Verkeersbesluit inzake creëren autoafzetplaats tegenover de Nieuwe Haven langs de westelijke oever van de Delftse Schie

 

Gedeputeerde Staten van Zuid-Holland,

 

overwegende, dat hun college op grond van het bepaalde in artikel 2 van de

Scheepvaartverkeerswet bevoegd is tot het nemen van de in die wet bedoelde verkeersbesluiten

ter regeling van het scheepvaartverkeer op de provinciale vaarwegen;

 

dat van de Delftse Schie tussen Delft en Rotterdam door het beroepsvaart intensief gebruik wordt gemaakt;

 

dat veel beroepsvaart het ligplaatsvak, aan de westelijke oever van de Delftse Schie tussen hmp. km 32.33 en km 32.57 gebruikt om te overnachten;

 

dat in de omgeving van dit ligplaatsvak behoefte is aan een autoafzetplaats voor de beroepsvaart;

 

dat uit overleg met gemeente Delft en Koninklijke BLN Schuttevaer is gebleken dat de meest geschikte locatie voor een autoafzetplaats zicht bevindt langs de westelijke oever van de Delftse Schie tussen de hmp. 32.22 en 32.24;

 

dat deze locatie is gelegen tegenover de Nieuwe Haven welke tevens fungeert als zwaaiplaats voor de beroepsvaart;

 

dat het gebruik van de autoafzetplaats geen belemmering hoeft te vormen voor de schepen die gebruik maken van de zwaaiplaats om te maneuvreren;

 

dat voor het gebruik van de autoafzetplaats een uitzondering moet worden gemaakt van het geldende verbod;

 

dat ter voorbereiding op het onderhavige besluit uitvoering is gegeven aan het bepaalde in artikel 6 van het Besluit administratieve bepalingen scheepvaartverkeer;

 

dat deze regeling bedoeld is in het belang van het verzekeren van de veiligheid en het vlotte verloop van het scheepvaartverkeer door de Delftse Schie te Delft;

 

dat gelet op het bepaalde in de Scheepvaartverkeerswet, het Binnenvaartpolitiereglement (BPR), het Besluit administratieve bepalingen scheepvaartverkeer, alsmede het door hun college vastgestelde Mandaatbesluit van Gedeputeerde Staten voor de provinciale organisatie 2019;

 

 

BESLUITEN:

 

  • I.

    het volgende verkeersbesluit te nemen, in belang van het verzekeren van de veiligheid en het vlotte verloop van het scheepvaartverkeer; het in stand houden van scheepvaartwegen en het waarborgen van de bruikbaarheid daarvan op de Delftse Schie, door het plaatsen van het onderstaande verkeersteken, zoals bedoeld in bijlage 7 van het Binnenvaartpolitiereglement:

    • 1.

      aanwijzingstekens E.7.1 aan de westelijke oever van de Delftse Schie, ter hoogte van hmp.32.23, inhoudende een toestemming te meren voor het onmiddellijk van of aan boord zetten van een auto;

    • 2.

      aanvullende aanduiding F.3 onder het verbodstekens A.5 (verboden ligplaats in te nemen) aan de westelijke oever van de Delftse Schie, ter hoogte van hmp. 32.24, voorzien van de tekst ‘M.u.v. kort afmeren t.b.v. autoafzetplaats’;

 

  • II.

    dit besluit ter openbare kennis te brengen door plaatsing in het Provinciaal Blad van Zuid-Holland;

 

 

  • III.

    dit besluit ter kennisneming te zenden aan:

    • a.

      Koninklijke BLN-Schuttevaer, Scheepmakerij 320, 3331 MC Zwijndrecht;

    • b.

      Gemeente Delft, t.a.v. mevr.

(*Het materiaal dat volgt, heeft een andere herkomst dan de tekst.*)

-- ==== Sys2Proof/Machine/Vector.lean ====
section
/-! DEFINITION. The vector engine: group boundaries and bank changes (R158 to R160, R165 to R169, R190), the micro-program instructions
(R163, R164, R166, R170, R171) and the program store (R167, R168, R183). -/
namespace Sys2Proof.Machine

/-! ### What an instruction sees -/

/-- The 256 lanes of a group: registers keyed lane × 16 + register, the scalar latch, SFN_FORCE of the command, and the lanes that
compute: all, but for an UPDATE at the edge of its master (R386). -/
structure Lanes where
  regs : Tab Word
  latch : List Word
  force : Nat
  live : Nat → Bool := fun _ => true

/-- The value of a source field in lane l (R163). -/
def Lanes.src (x : Lanes) (i : DWord) (f l : Nat) : Word :=
  if f < 16 then tabGet x.regs (16 * l + f) 0#32
  else if f < 31 then x.latch.getD (f - 16) 0#32
  else w32 i.toNat

def srcA (i : DWord) : Nat := bits i.toNat 53 49
def srcB (i : DWord) : Nat := bits i.toNat 48 44
def srcC (i : DWord) : Nat := bits i.toNat 43 39
def vecOp (i : DWord) : Nat := bits i.toNat 63 58
def vecEnd (i : DWord) : Bool := i.getLsbD 33

/-- An instruction over the lanes: the 256 results, if it writes any, the flags, and the core with its generators. -/
abbrev VecFn := DWord → Lanes → Core → Option (List Word) × VFlags × Core

/-- An instruction that works lane by lane. -/
def perLane (f : DWord → Word → Word → Word → Word × VFlags) : VecFn := fun i x k =>
  let r := (List.range 256).map (fun l => f i (x.src i (srcA i) l) (x.src i (srcB i) l) (x.src i (srcC i) l))
  (some (r.map (·.1)), r.zipIdx.foldl (fun a y => if x.live y.2 then a ||| y.1.2 else a) 0, k)

def fnNop : VecFn := fun _ _ k => (none, 0, k)
def fnMov : VecFn := perLane (fun _ a _ _ => (a, niOf [a]))
def fnAdd : VecFn := perLane (fun _ a b _ => fadd a b)
def fnSub : VecFn := perLane (fun _ a b _ => fsub a b)
def fnMul : VecFn := perLane (fun _ a b _ => fmul a b)
def fnFma : VecFn := perLane (fun _ a b c => ffma a b c)
def fnMin : VecFn := perLane (fun _ a b _ => fmin a b)
def fnMax : VecFn := perLane (fun _ a b _ => fmax a b)
def fnAbs : VecFn := perLane (fun _ a _ _ => (fabs a, niOf [a]))
def fnNeg : VecFn := perLane (fun _ a _ _ => (fneg a, niOf [a]))
def fnSel : VecFn := perLane (fun _ a b c => (if flt 0#32 c then a else b, niOf [a, b, c]))
def fnCmplt : VecFn := perLane (fun _ a b _ => (if flt a b then one32 else 0#32, niOf [a, b]))
def fnDiv : VecFn := perLane (fun _ a b _ => fdiv a b)
def fnSqrt : VecFn := perLane (fun _ a _ _ => fsqrt a)
def fnCvtb : VecFn := perLane (fun _ a _ _ => cvtb a)
/-- SFN in the mode of R171. -/
def fnSfn : VecFn := fun i x k => perLane (fun i a _ _ => sfnEval (bits i.toNat 38 35) (sfnMode x.force (i.getLsbD 34)) a) i x k
/-- RAND: lane l draws from generator l (R184, R186). -/
def fnRand : VecFn := fun _ _ k =>
  let r := (List.range 256).foldl (fun (st : List Word × Core) l =>
    let d := st.2.draw l
    (rne32 ⟨draw24 d.1, -24⟩ :: st.1, d.2)) ([], k)
  (some r.1.reverse, 0, r.2)
def fnRot : VecFn := fun i x k =>
  let r := (List.range 256).map (fun l => x.src i (srcA i) ((l + bits i.toNat 7 0) % 256))
  (some r, niOf ((List.range 256).filterMap (fun l => if x.live l then r[l]? else none)), k)

/-- An instruction that gives every lane of a tile row one value of the row. -/
def perRow (f : List Word → Word × VFlags) : VecFn := fun i x k =>
  let rows := (List.range 8).map (fun q => f ((List.range 32).map (fun j => x.src i (srcA i) (32 * q + j))))
  (some (rows.flatMap (fun r => List.replicate 32 r.1)), rows.zipIdx.foldl (fun a r =>
    if (List.range 32).any (fun j => x.live (32 * r.2 + j)) then a ||| r.1.2 else a) 0, k)
def fnRowsum : VecFn := perRow orderedSum
def fnRowmax : VecFn := perRow (fun l => let r := orderedMax l; (r.1, r.2.2))

/-- The instruction of each opcode (R164). -/
def vecFn : Nat → VecFn
  | 0x01 => fnMov | 0x02 => fnAdd | 0x03 => fnSub | 0x04 => fnMul | 0x05 => fnFma | 0x06 => fnMin | 0x07 => fnMax
  | 0x08 => fnAbs | 0x09 => fnNeg | 0x0A => fnSel | 0x0B => fnCmplt | 0x0C => fnDiv | 0x0D => fnSqrt | 0x0E => fnSfn
  | 0x0F => fnRand | 0x10 => fnRot | 0x11 => fnRowsum | 0x12 => fnRowmax | 0x13 => fnCvtb | _ => fnNop

/-- Run one instruction: its results go to DST in every lane that computes. -/
def runVec (f : VecFn) (i : DWord) (x : Lanes) (k : Core) : Lanes × VFlags × Core :=
  let r := f i x k
  match r.1 with
  | none => (x, r.2)
  | some l => ({ x with regs := l.zipIdx.foldl (fun t y =>
      if x.live y.2 then tabSet t (16 * y.2 + bits i.toNat 57 54) 0#32 y.1 else t) x.regs }, r.2)

/-! ### Groups (R159, R160) -/

/-- A compensated element of a tile of count c, with OF where it rounds to an infinity (R131, R146). -/
def compensate (c : Nat) (w : Word) : Word × VFlags :=
  if c = 0 then (w, 0) else
  let v := scale32 w (16 * c)
  (v, if isFin32 w && isInf32 v then 4 else 0)

/-- An FP32 or BF16 element of core store, with its poison. -/
def Core.vecElem (k : Core) (off : Nat) (bf : Bool) (e : Nat) : Word × Bool :=
  if bf then let r := k.csRead (off + 2 * e) 2; (widen bf16 (leNat r.1), r.2)
  else let r := k.csRead (off + 4 * e) 4; (w32 (leNat r.1), r.2)

/-- The registers of group g at its start (R160), the flags, and whether an input was poisoned. -/
def Core.groupRegs (k : Core) (v : VecOperands) (comp g : Nat) (tile : Nat → Word) : Tab Word × VFlags × Bool :=
  (List.range 256).foldl (fun (st : Tab Word × VFlags × Bool) l =>
    let e := 256 * g + l
    let x := compensate comp (tile e)
    let get (p : Option (Nat × Bool)) (i : Nat) : Word × Bool := match p with
      | some q => k.vecElem q.1 q.2 i
      | none => (0#32, false)
    let a := get v.tile2 e
    let b := get v.colVec (l % 32)
    let c := get v.rowVec (8 * g + l / 32)
    let t := tabSet st.1 (16 * l) 0#32 x.1
    let t := tabSet t (16 * l + 1) 0#32 a.1
    let t := tabSet t (16 * l + 2) 0#32 b.1
    (tabSet t (16 * l + 3) 0#32 c.1, st.2.1 ||| x.2, st.2.2 || a.2 || b.2 || c.2)) ([], 0, false)

/-- The group in progress has ended: v0 goes to the entry, and after the fourth group the tile leaves the engine (R158 to R160). -/
def Core.finishGroup (k : Core) : Core :=
  let g := k.engine
  let idle : Engine := { g with active := false, ended := false, pc := 0, regs := [], flags := 0 }
  match k.engineEntry with
  | none => { k with engine := { idle with group := 0 } }
  | some (i, e, _) =>
    let el := (List.range 256).foldl (fun t l => tabSet t (256 * g.group + l) 0#32 (tabGet g.regs (16 * l) 0#32)) e.elems
    let last := g.group == 3
    let e := { e with
      elems := el
      flags := e.flags ||| g.flags
      vecLeft := last
      hdr := if last then setBits e.hdr 2 0 0 else e.hdr }
    { k with tileq := listSet k.tileq i e, engine := { idle with group := if last then 0 else g.group + 1 } }

/-- The bank flips at a group boundary where a change has been requested (R167). -/
def State.flipBank (s : State) (n : Nat) : State :=
  if s.fld .vecCtl n 0 0 1 1 == 1 then
    (s.setFld .vecCtl n 0 0 0 0 (1 - s.runBank n)).setFld .vecCtl n 0 0 1 1 0
  else s

/-- The next group begins, its program checked in the running bank (R160, R165): a program that fails before the first group of its command is
refused, and one that fails after a bank change stops its command with the flags of the tiles that have gone through the engine (R166). The
overflow of a compensated delivery is a flag of the tile, and no lane flag (R146). -/
def State.startGroup (s : State) (n : Nat) : State :=
  let k := s.core n
  match k.engineEntry with
  | none => s
  | some (i, e, v) => match v.vec with
    | none => s
    | some o =>
      if s.progOk n (s.runBank n) 32 o.prog then
        let r := k.groupRegs o (getBits e.hdr 2 0) k.engine.group (fun j => tabGet e.elems j 0#32)
        let e := { e with flags := e.flags ||| r.2.1, hdr := if r.2.2 then setBits e.hdr 4 4 1 else e.hdr }
        s.setCore n { k with
          tileq := listSet k.tileq i e
          convs := k.convs.map (fun x => if x.cc == v.cc then { x with begun := true } else x)
          engine := ⟨true, k.engine.group, o.prog, false, s.runBank n, r.1, 0⟩ }
      else if v.begun then
        s.stopConv n v ((k.tileq.filter (fun x => x.cc == v.cc)).foldl (fun a x => a ||| x.flags) v.flags) 0x42 0
      else s.endConv n v v.flags (some (0x0A, 0))

/-- A group boundary: the ended group leaves, a requested bank change takes effect, and the next group begins. -/
def groupBoundary (n : Nat) (s : State) : State :=
  if s.clockHalt then s else
  let g := (s.core n).engine
  if g.active && !g.ended then s
  else
    let s := if g.active then s.onCore n Core.finishGroup else s
    (s.flipBank n).startGroup n

def execGroupBoundary (n : Nat) (s : State) : Host.Outcome State Fault Refusal :=
  answer (.groupBoundary n) (groupBoundary n s)

/-- One micro-program instruction of the group in progress: it runs when it is the word that the running program holds at the engine's
place. -/
def vecStep (n : Nat) (f : VecFn) (i : DWord) (s : State) : State :=
  let k := s.core n
  let g := k.engine
  if s.clockHalt || !g.active || g.ended || s.progWord n g.bank g.pc != i then s else
  match k.engineEntry with
  | none => s
  | some (_, _, v) =>
    let o := (v.vec.map (·.latch)).getD []
    let r := runVec f i { regs := g.regs, latch := o, force := v.sfn } k
    let k := r.2.2
    let last := vecEnd i
    let s := s.setCore n { k with engine := { g with
      regs := r.1.regs
      flags := g.flags ||| r.2.1
      pc := if last then g.pc else g.pc + 1
      ended := last } }
    s.orReg .vecFlags n 0 0 r.2.1

def execVecNop (n : Nat) (i : DWord) (s : State) : Host.Outcome State Fault Refusal := answer (.vecNop n i) (vecStep n fnNop i s)
def execVecMov (n : Nat) (i : DWord) (s : State) : Host.Outcome State Fault Refusal := answer (.vecMov n i) (vecStep n fnMov i s)
def execVecAdd (n : Nat) (i : DWord) (s : State) : Host.Outcome State Fault Refusal := answer (.vecAdd n i) (vecStep n fnAdd i s)
def execVecSub (n : Nat) (i : DWord) (s : State) : Host.Outcome State Fault Refusal := answer (.vecSub n i) (vecStep n fnSub i s)
def execVecMul (n : Nat) (i : DWord) (s : State) : Host.Outcome State Fault Refusal := answer (.vecMul n i) (vecStep n fnMul i s)
def execFma (n : Nat) (i : DWord) (s : State) : Host.Outcome State Fault Refusal := answer (.fma n i) (vecStep n fnFma i s)
def execMin (n : Nat) (i : DWord) (s : State) : Host.Outcome State Fault Refusal := answer (.min n i) (vecStep n fnMin i s)
def execMax (n : Nat) (i : DWord) (s : State) : Host.Outcome State Fault Refusal := answer (.max n i) (vecStep n fnMax i s)
def execAbs (n : Nat) (i : DWord) (s : State) : Host.Outcome State Fault Refusal := answer (.abs n i) (vecStep n fnAbs i s)
def execNeg (n : Nat) (i : DWord) (s : State) : Host.Outcome State Fault Refusal := answer (.neg n i) (vecStep n fnNeg i s)
def execSel (n : Nat) (i : DWord) (s : State) : Host.Outcome State Fault Refusal := answer (.sel n i) (vecStep n fnSel i s)
def execCmplt (n : Nat) (i : DWord) (s : State) : Host.Outcome State Fault Refusal := answer (.cmplt n i) (vecStep n fnCmplt i s)
def execDiv (n : Nat) (i : DWord) (s : State) : Host.Outcome State Fault Refusal := answer (.div n i) (vecStep n fnDiv i s)
def execSqrt (n : Nat) (i : DWord) (s : State) : Host.Outcome State Fault Refusal := answer (.sqrt n i) (vecStep n fnSqrt i s)
def execSfn (n : Nat) (i : DWord) (s : State) : Host.Outcome State Fault Refusal := answer (.sfn n i) (vecStep n fnSfn i s)
def execRand (n : Nat) (i : DWord) (s : State) : Host.Outcome State Fault Refusal := answer (.rand n i) (vecStep n fnRand i s)
def execRot (n : Nat) (i : DWord) (s : State) : Host.Outcome State Fault Refusal := answer (.rot n i) (vecStep n fnRot i s)
def execRowsum (n : Nat) (i : DWord) (s : State) : Host.Outcome State Fault Refusal := answer (.rowsum n i) (vecStep n fnRowsum i s)
def execRowmax (n : Nat) (i : DWord) (s : State) : Host.Outcome State Fault Refusal := answer (.rowmax n i) (vecStep n fnRowmax i s)
def execCvtb (n : Nat) (i : DWord) (s : State) : Host.Outcome State Fault Refusal := answer (.cvtb n i) (vecStep n fnCvtb i s)

/-! ### Writes of a host to the program store and VEC_CTL -/

/-- Whether a master's write reaches the block of core n (R278, R440). -/
def State.reachesCore (s : State) (m : Master) (n : Nat) : Bool :=
  match m with
  | .mgmt => decide (n < s.nCores)
  | .vf p => s.vfLive p && s.holder n == some p
  | _ => false

/-- Whether a codebook write to the block of core n is held (R51): an access to the block that comes later waits for it, and meanwhile changes
nothing (R24, log entry 11). -/
def State.blockHeld (s : State) (n : Nat) : Bool := !(s.core n).cbHeld.isEmpty

/-- A write to the block of core n by a master that reaches it, in its order. -/
def State.coreWrite (s : State) (m : Master) (n : Nat) (f : State → State) : State :=
  if s.blockHeld n then s
  else
    let s := s.unlatch m
    if s.reachesCore m n then f s else s

/-- SWITCH: the change takes effect at the next group boundary, at once in an idle engine (R159, R167). -/
def State.requestSwitch (s : State) (n : Nat) : State :=
  let s := s.setFld .vecCtl n 0 0 1 1 1
  if (s.core n).engine.active then s else s.flipBank n

/-- A write of VEC_CTL (R180): SFN_FORCE, and SWITCH where its bit is set. -/
def State.writeVecCtl (s : State) (n : Nat) (v : Word) : State :=
  let s := s.setFld .vecCtl n 0 0 5 4 (getBits v 5 4)
  if v.getLsbD 1 then s.requestSwitch n else s

def execSwitch (m : Master) (n : Nat) (v : Word) (s : State) : Host.Outcome State Fault Refusal :=
  answerBy m (.switch m n v) s (s.coreWrite m n (fun s => s.writeVecCtl n v))

/-- A low word is held in its slot's staging register (R183). -/
def State.stageProg (s : State) (n b k : Nat) (v : Word) : State :=
  s.onCore n (fun c => { c with staged := tabPut c.staged (b * 32 + k) (some v) })

def execProgramStage (m : Master) (n b k : Nat) (v : Word) (s : State) : Host.Outcome State Fault Refusal :=
  answerBy m (.programStage m n b k v) s (s.coreWrite m n (fun s => s.stageProg n b k v))

/-- A high word commits its slot, or is refused for the running bank and recorded (R168, R183, R407). -/
def State.commitProg (s : State) (n b k : Nat) (v : Word) : State :=
  let low := (tabFind (s.core n).staged (b * 32 + k)).getD (s.rd .vecProgLo n b k)
  let s := s.onCore n (fun c => { c with staged := tabPut c.staged (b * 32 + k) none })
  if b == s.runBank n then
    let s := s.setFld .vecStatus n 0 0 3 3 1
    match s.holder n with
    | some p => (s.raise p 12 n 0 0).log (LogRec.base 0x12 0 p n)
    | none => s.log (LogRec.base 0x12 0 0xF n)
  else (s.wr .vecProgLo n b k low).wr .vecProgHi n b k v

def execProgramCommit (m : Master) (n b k : Nat) (v : Word) (s : State) : Host.Outcome State Fault Refusal :=
  answerBy m (.programCommit m n b k v) s (s.coreWrite m n (fun s => s.commitProg n b k v))

/-- CODEBOOK_REGISTER_WRITE (R43, R49 to R51): held while a conversion reads that codebook, and behind every write to the block that is held
(R24). -/
def State.codebookWrite (s : State) (a : RegAt) (v : Word) : State :=
  if (s.core a.b).holdsCodebook a || s.blockHeld a.b then
    s.onCore a.b (fun k => { k with cbHeld := k.cbHeld ++ [(a.addr, v)] })
  else s.putCodebook a v

def codebookRegisterWrite (m : Master) (off : Nat) (v : Word) (s : State) : State :=
  let s := s.unlatch m
  match regFind off with
  | some a => if (a.reg == .convCb4 || a.reg == .convCb8) && s.reachesCore m a.b then s.codebookWrite a v else s
  | none => s

def execCodebookRegisterWrite (m : Master) (off : Nat) (v : Word) (s : State) : Host.Outcome State Fault Refusal :=
  answerBy m (.codebookRegisterWrite m off v) s (codebookRegisterWrite m off v s)

end Sys2Proof.Machine
end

K. Timmermans, postbus 78, 2600 ME, Delft,

    • c.

      Politie Haaglanden, postbus 264, 2501 CG, Den Haag;

    • d.

      Hoogheemraadschap van Delfland, postbus 3061, 2601 DB, Delft;

    • e.

      Rijkswaterstaat, water verkeer en leefomgeving, postbus 2232, 3500 GE, Utrecht.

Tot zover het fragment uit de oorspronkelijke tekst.